Simon Rio
European Strategic Autonomy (hereafter referred to as ESA) has often been seen as a “buzzword”, encompassing several meanings and realities revolving around Europe’s security and foreign policy (Järvenpää et al., 2019). Its ambiguity and interchangeability with other concepts such as “European Army” or “European Sovereignty” led several policymakers and scholars to try to precisely define and conceptualise it (see Anghel et al., 2020; Mauro, 2018), but no consensus has been reached: European countries—when they do not oppose it—fail to agree on ESA’s precise meaning, scope, and end (Arteaga et al., 2016; Franke & Varma, 2019; Libek, 2019; Jarpenvaa et al., 2019). Different reasons are invoked to explain such disagreements. As we shall see later in this paper, these positions relate to the wider theoretical debate on European integration in foreign and security policy, a debate on which all three major traditions of IR theory—respectively Realism, Constructivism, and Liberal Institutionalism—have a view.

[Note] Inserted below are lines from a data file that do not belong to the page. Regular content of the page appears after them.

/-! ### Illegal instruction from the word alone (R45 step 2) -/

/-- A field holds what its use asks, as far as Illegal instruction goes (R22, R72, R148). -/
def Use.fieldOk (u : Use) (code : Nat) : Bool :=
  match u with
  | .zero => code == 0
  | .ones => code == 0x1FF
  | .code lo hi => lo <= code && code <= hi
  | _ => true

/-- Whether a field is a source read under R29. -/
def Use.isSrc : Use → Bool
  | .opnd _ => true
  | _ => false

/-- Number of IMM bits that a 0x1FF source may use under a T code (R34). -/
def immBits (t : Nat) : Nat :=
  if t <= 5 then 24 else if t <= 9 then 16 else if t <= 11 then 8 else 4

/-- IMM holds only bits that the opcode uses (R22, R34). -/
def immOk (sh : Shape) (t : Nat) (imm : Nat) (a b c : Nat) : Bool :=
  match sh.imm with
  | .own n => imm < 2 ^ n
  | .r34 =>
    let reads := (sh.a.isSrc && a == 0x1FF) || (sh.b.isSrc && b == 0x1FF) || (sh.c.isSrc && c == 0x1FF)
    imm < 2 ^ (if reads then immBits t else 0)

/-- Format-X checks that need neither the code object nor the group: fields, T, RM, SAT, W, IMM (R65). -/
def xOk (sh : Shape) (x : XForm) : Bool :=
  sh.d.fieldOk x.d.toNat && sh.a.fieldOk x.a.toNat && sh.b.fieldOk x.b.toNat && sh.c.fieldOk x.c.toNat
  && (if sh.ts = [] then x.t == 0 else sh.ts.contains x.t.toNat)
  && (if sh.rm then x.rm.toNat <= 4 else x.rm == 0)
  && (sh.sat || x.sat == 0) && (sh.w || x.w == 0) && (sh.mods || x.m == 0)
  && immOk sh x.t.toNat x.imm.toNat x.a.toNat x.b.toNat x.c.toNat

/-- KIND, FLAG, ORD and SCOPE of a format-M opcode (R147, R148). `scope`: 0 must be zero, 1 when ordered, 2 when
ordered and at most 2, 3 required, 4 from 3 to 5. -/
def mModOk (x : MForm) (kinds : List Nat) (flag : Bool) (ords : List Nat) (scope : Nat) : Bool :=
  let sc := x.scope.toNat
  kinds.contains x.kind && (flag || !x.flag) && ords.contains x.ord.toNat && sc <= 5
  && match scope with
    | 0 => sc == 0
    | 1 => x.ord != 0 || sc == 0
    | 2 => sc <= 2 && (x.ord != 0 || sc == 0)
    | 3 => true
    | _ => 3 <= sc

/-- T, RM and SAT of an atomic (R158). -/
def atomOk (x : MForm) : Bool :=
  let t := x.t.toNat
  (match x.kind with
    | 0 => [0, 1, 2, 3, 4, 5, 8, 9].contains t
    | 1 | 2 => [0, 1, 2, 3, 4, 5].contains t
    | _ => [0, 2].contains t)
  && (x.rm == 0 || (x.kind == 0 && floatT t && x.rm.toNat <= 4))
  && (x.sat == 0 || (x.kind == 0 && !floatT t))

/-- Format-M checks (R24, R147, R148, R158, R161, R182, R286). -/
def mOk (i : Instr) (sh : Shape) (x : MForm) : Bool :=
  sh.d.fieldOk x.d.toNat && sh.a.fieldOk x.a.toNat && sh.b.fieldOk x.b.toNat && sh.c.fieldOk x.c.toNat
  && x.sh <= 3 && x.ix <= 2
  && (x.b != 0x1FF || (x.sh == 0 && x.ix == 0))
  && (sh.rm || (x.t == 0 && x.rm == 0 && x.sat == 0))
  && match i with
    | .ld _ => mModOk x [0, 1, 2, 3, 4, 5] true [0, 1] 1
    | .st _ => mModOk x [0, 2, 4, 5] false [0, 2] 1
    | .lds _ => mModOk x [0, 1, 2, 3, 4, 5] false [0, 1] 2
    | .sts _ => mModOk x [0, 2, 4, 5] false [0, 2] 2
    | .ldq _ => mModOk x [0] true [0, 1] 1
    | .stq _ => mModOk x [0] false [0, 2] 1
    | .ldv _ => mModOk x [0, 1, 2, 3, 4, 5] true [0] 0
    | .pref _ => mModOk x [0, 1] false [0] 0
    | .atom _ | .red _ =>
      mModOk x [0, 1, 2, 3, 4, 5, 6] true [0, 1, 2, 3] 3 && atomOk x && (!x.flag || x.scope.toNat <= 2)
    | .cas _ => mModOk x [0, 1, 2] true [0, 1, 2, 3] 3 && (!x.flag || x.scope.toNat <= 2)
    | .fence _ => mModOk x [0] false [1, 2, 3] 3 && x.sh == 0 && x.ix == 0 && x.imm == 0
    | .fencex _ =>
      mModOk x [0] false [0] 3 && x.sh == 0 && x.ix == 0 && x.imm.toNat < 0x8000 && x.imm.toNat % 256 != 0
      && x.imm.toNat / 256 != 0
    | .drop _ | .migrate _ => mModOk x [0] false [0] 0
    | .promote _ => mModOk x [0] false [0] 4
    | .cctl _ => mModOk x [0, 1] false [0] 0
    | _ => x.m.toNat < 64 && x.ord == 0

/-- Element bytes of the collective element codes (R185). -/
def collElemBytes (e : Nat) : Nat := match e with | 0 => 8 | 1 => 4 | 2 => 2 | 3 => 2 | _ => 4

/-- Element, accumulator and reduction codes of COLL and MLDRED (R185). -/
def collCodesOk (el acc red : Nat) : Bool :=
  el <= 5 && acc <= 2 && red <= 2
  && (acc == 0 || (el <= 3 && collElemBytes el <= (if acc == 2 then 8 else 4)))

/-- CMD of a format-E opcode (R180, R185, R463). -/
def eOk (i : Instr) (sh : Shape) (x : EForm) : Bool :=
  let c := x.cmd.toNat
  sh.d.fieldOk x.d.toNat && sh.a.fieldOk x.a.toNat && sh.b.fieldOk x.b.toNat && sh.c.fieldOk x.c.toNat
  && match i with
    | .launch _ => c < 8
    | .cpy _ | .cpyw _ => c < 4
    | .gath _ | .scat _ => c < 2 ^ 23
    | .coll _ =>
      c < 2 ^ 11 && c % 8 <= 3 && collCodesOk (c / 8 % 16) (c / 128 % 4) (c / 512)
      && (c % 8 <= 1 || c / 128 == 0)
    | .mldred _ => c < 256 && collCodesOk (c % 16) (c / 16 % 4) (c / 64)
    | _ => c == 0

Some scholars believe that these diverging positions can be explained more easily through rationalist and materialist considerations about states’ interests (Krotz & Maher, 2011; Monaghan, 2023). Others argue that the diversity of national “strategic cultures” in Europe—which Meyer defines as principles, values, and perceptions regarding a state’s global responsibilities and its understanding of security challenges (Meyer, 2006)—accounts for the lack of convergence over ESA (see Zandee et al., 2020). Finally, some contend that the main challenges to ESA are coordination between European states over security policies, a gap between rhetoric and actions and the difficulties in identifying common European Union (EU) policy objectives for security and foreign policy (Dorosh and Lemko, 2023).